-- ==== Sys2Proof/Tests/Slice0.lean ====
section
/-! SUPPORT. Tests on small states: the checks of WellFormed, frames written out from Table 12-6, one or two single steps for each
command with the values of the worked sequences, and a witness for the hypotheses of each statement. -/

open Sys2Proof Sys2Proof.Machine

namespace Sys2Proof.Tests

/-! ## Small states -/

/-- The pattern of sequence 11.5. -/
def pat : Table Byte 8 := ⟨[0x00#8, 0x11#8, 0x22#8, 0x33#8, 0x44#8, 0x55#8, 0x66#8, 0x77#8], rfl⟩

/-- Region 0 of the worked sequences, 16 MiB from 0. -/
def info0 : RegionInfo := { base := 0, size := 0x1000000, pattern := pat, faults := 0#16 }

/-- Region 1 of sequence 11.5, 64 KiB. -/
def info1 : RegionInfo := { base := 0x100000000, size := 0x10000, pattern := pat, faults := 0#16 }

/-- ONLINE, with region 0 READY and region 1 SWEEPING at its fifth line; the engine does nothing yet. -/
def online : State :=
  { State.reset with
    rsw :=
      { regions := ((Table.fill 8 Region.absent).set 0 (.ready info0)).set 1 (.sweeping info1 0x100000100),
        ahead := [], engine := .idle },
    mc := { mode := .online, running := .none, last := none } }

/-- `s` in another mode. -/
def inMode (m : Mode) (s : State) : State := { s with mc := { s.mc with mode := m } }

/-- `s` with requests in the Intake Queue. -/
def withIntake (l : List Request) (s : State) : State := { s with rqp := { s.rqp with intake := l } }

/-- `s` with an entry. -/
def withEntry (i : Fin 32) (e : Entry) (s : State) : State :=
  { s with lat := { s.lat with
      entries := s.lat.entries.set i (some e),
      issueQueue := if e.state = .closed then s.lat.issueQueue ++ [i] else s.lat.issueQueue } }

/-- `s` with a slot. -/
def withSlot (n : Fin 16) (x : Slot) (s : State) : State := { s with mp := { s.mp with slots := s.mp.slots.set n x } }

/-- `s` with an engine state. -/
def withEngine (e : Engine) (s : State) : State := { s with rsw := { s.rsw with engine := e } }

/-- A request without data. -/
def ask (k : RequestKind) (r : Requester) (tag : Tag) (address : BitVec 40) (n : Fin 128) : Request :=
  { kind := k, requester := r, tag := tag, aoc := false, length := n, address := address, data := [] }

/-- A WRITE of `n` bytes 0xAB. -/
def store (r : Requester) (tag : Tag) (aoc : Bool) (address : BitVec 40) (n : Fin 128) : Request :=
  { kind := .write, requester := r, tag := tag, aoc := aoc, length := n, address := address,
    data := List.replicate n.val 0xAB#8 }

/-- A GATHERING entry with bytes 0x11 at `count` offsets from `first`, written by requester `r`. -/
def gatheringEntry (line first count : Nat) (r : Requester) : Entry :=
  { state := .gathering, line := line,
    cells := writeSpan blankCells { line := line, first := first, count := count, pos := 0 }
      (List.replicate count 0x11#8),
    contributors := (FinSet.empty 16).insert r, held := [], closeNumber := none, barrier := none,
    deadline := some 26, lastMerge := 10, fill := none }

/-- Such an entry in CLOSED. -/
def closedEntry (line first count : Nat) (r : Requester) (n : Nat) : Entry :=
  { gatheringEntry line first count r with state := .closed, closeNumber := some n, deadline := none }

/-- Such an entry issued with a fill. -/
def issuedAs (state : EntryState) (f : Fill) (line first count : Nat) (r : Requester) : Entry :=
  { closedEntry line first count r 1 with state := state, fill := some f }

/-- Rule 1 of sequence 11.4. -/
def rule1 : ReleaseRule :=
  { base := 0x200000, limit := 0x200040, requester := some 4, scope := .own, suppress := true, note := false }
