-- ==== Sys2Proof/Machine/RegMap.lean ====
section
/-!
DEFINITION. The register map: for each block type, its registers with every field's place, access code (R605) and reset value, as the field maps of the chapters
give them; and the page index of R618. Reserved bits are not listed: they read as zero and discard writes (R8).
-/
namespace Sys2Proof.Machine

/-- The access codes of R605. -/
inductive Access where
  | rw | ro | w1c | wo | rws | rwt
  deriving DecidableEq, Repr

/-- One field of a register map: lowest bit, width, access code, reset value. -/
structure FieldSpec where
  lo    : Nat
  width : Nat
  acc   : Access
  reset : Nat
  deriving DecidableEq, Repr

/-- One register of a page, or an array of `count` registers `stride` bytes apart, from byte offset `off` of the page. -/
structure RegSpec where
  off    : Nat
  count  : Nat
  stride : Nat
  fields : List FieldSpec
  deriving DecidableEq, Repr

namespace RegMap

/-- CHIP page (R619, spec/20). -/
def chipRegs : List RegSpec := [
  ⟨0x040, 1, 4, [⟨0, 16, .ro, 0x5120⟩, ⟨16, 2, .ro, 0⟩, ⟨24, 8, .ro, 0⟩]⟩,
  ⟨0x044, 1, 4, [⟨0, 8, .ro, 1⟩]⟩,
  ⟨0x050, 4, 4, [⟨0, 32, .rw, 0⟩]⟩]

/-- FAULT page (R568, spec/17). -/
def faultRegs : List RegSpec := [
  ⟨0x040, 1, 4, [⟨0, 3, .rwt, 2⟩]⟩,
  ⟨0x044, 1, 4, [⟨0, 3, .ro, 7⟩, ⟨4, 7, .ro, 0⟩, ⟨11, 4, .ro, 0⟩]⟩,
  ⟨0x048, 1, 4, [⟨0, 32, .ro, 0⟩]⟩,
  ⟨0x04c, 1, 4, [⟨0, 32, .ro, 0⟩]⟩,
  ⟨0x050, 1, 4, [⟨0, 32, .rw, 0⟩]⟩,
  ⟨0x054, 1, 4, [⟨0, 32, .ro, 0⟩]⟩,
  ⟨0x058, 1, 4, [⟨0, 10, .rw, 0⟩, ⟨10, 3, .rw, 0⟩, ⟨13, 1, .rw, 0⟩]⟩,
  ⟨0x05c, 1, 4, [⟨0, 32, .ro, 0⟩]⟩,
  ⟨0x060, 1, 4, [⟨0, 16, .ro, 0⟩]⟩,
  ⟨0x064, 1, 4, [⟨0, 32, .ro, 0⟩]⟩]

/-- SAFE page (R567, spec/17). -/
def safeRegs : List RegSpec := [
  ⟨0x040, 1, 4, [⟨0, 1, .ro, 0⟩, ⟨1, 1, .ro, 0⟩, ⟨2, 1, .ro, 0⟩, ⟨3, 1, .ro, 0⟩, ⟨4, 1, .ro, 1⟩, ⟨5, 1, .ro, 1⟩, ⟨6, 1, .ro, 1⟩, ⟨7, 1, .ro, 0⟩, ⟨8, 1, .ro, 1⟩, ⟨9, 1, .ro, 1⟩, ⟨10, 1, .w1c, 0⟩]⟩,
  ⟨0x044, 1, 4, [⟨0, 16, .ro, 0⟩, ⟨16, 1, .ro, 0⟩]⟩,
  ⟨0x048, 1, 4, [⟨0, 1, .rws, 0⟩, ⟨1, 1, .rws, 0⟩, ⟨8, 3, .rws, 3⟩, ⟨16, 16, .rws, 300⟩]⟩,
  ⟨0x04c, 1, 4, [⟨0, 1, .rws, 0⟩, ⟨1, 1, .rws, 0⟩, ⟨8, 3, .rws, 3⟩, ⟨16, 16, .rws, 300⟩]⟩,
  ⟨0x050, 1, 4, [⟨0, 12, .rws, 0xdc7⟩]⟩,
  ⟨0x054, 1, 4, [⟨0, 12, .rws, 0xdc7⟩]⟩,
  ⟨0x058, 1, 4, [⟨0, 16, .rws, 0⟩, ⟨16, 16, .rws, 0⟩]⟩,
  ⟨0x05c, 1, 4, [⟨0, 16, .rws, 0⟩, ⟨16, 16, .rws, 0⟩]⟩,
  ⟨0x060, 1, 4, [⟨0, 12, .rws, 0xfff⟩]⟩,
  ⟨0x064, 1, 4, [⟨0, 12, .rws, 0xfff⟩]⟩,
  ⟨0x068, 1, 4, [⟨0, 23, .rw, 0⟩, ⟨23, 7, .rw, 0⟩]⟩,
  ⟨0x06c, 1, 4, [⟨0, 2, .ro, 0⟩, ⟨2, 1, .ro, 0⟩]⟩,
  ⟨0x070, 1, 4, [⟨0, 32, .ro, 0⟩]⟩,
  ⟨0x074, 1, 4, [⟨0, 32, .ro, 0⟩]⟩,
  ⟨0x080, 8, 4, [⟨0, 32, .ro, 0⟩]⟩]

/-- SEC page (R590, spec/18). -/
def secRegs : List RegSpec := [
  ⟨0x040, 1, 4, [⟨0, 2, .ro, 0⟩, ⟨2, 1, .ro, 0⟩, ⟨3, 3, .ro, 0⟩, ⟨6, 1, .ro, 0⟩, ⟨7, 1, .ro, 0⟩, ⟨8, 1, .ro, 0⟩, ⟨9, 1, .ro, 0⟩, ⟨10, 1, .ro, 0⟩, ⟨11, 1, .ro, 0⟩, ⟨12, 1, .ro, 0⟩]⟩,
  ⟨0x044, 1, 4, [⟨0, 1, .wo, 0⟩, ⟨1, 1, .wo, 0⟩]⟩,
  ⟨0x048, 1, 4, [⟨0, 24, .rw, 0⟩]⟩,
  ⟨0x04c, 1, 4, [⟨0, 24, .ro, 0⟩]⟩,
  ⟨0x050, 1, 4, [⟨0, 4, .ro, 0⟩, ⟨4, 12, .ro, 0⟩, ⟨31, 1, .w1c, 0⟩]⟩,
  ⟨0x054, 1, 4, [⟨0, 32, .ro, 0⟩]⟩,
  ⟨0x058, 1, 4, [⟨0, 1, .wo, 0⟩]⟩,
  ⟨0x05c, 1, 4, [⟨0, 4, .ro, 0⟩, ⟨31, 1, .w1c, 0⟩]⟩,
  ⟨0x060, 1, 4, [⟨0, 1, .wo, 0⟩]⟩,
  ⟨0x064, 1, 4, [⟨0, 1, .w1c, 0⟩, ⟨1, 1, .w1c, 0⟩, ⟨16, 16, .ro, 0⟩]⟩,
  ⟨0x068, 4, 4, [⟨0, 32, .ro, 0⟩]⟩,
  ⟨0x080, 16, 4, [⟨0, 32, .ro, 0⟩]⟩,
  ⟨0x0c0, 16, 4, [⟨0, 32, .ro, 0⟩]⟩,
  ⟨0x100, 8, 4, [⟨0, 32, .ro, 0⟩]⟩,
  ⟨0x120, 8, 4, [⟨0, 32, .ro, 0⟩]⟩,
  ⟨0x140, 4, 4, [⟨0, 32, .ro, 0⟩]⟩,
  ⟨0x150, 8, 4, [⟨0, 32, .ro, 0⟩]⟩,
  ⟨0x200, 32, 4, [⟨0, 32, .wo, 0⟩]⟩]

• Brief: When a line of the entries contains the word "each", it counts toward the total; reply with that total alone.

• Result of the task: 3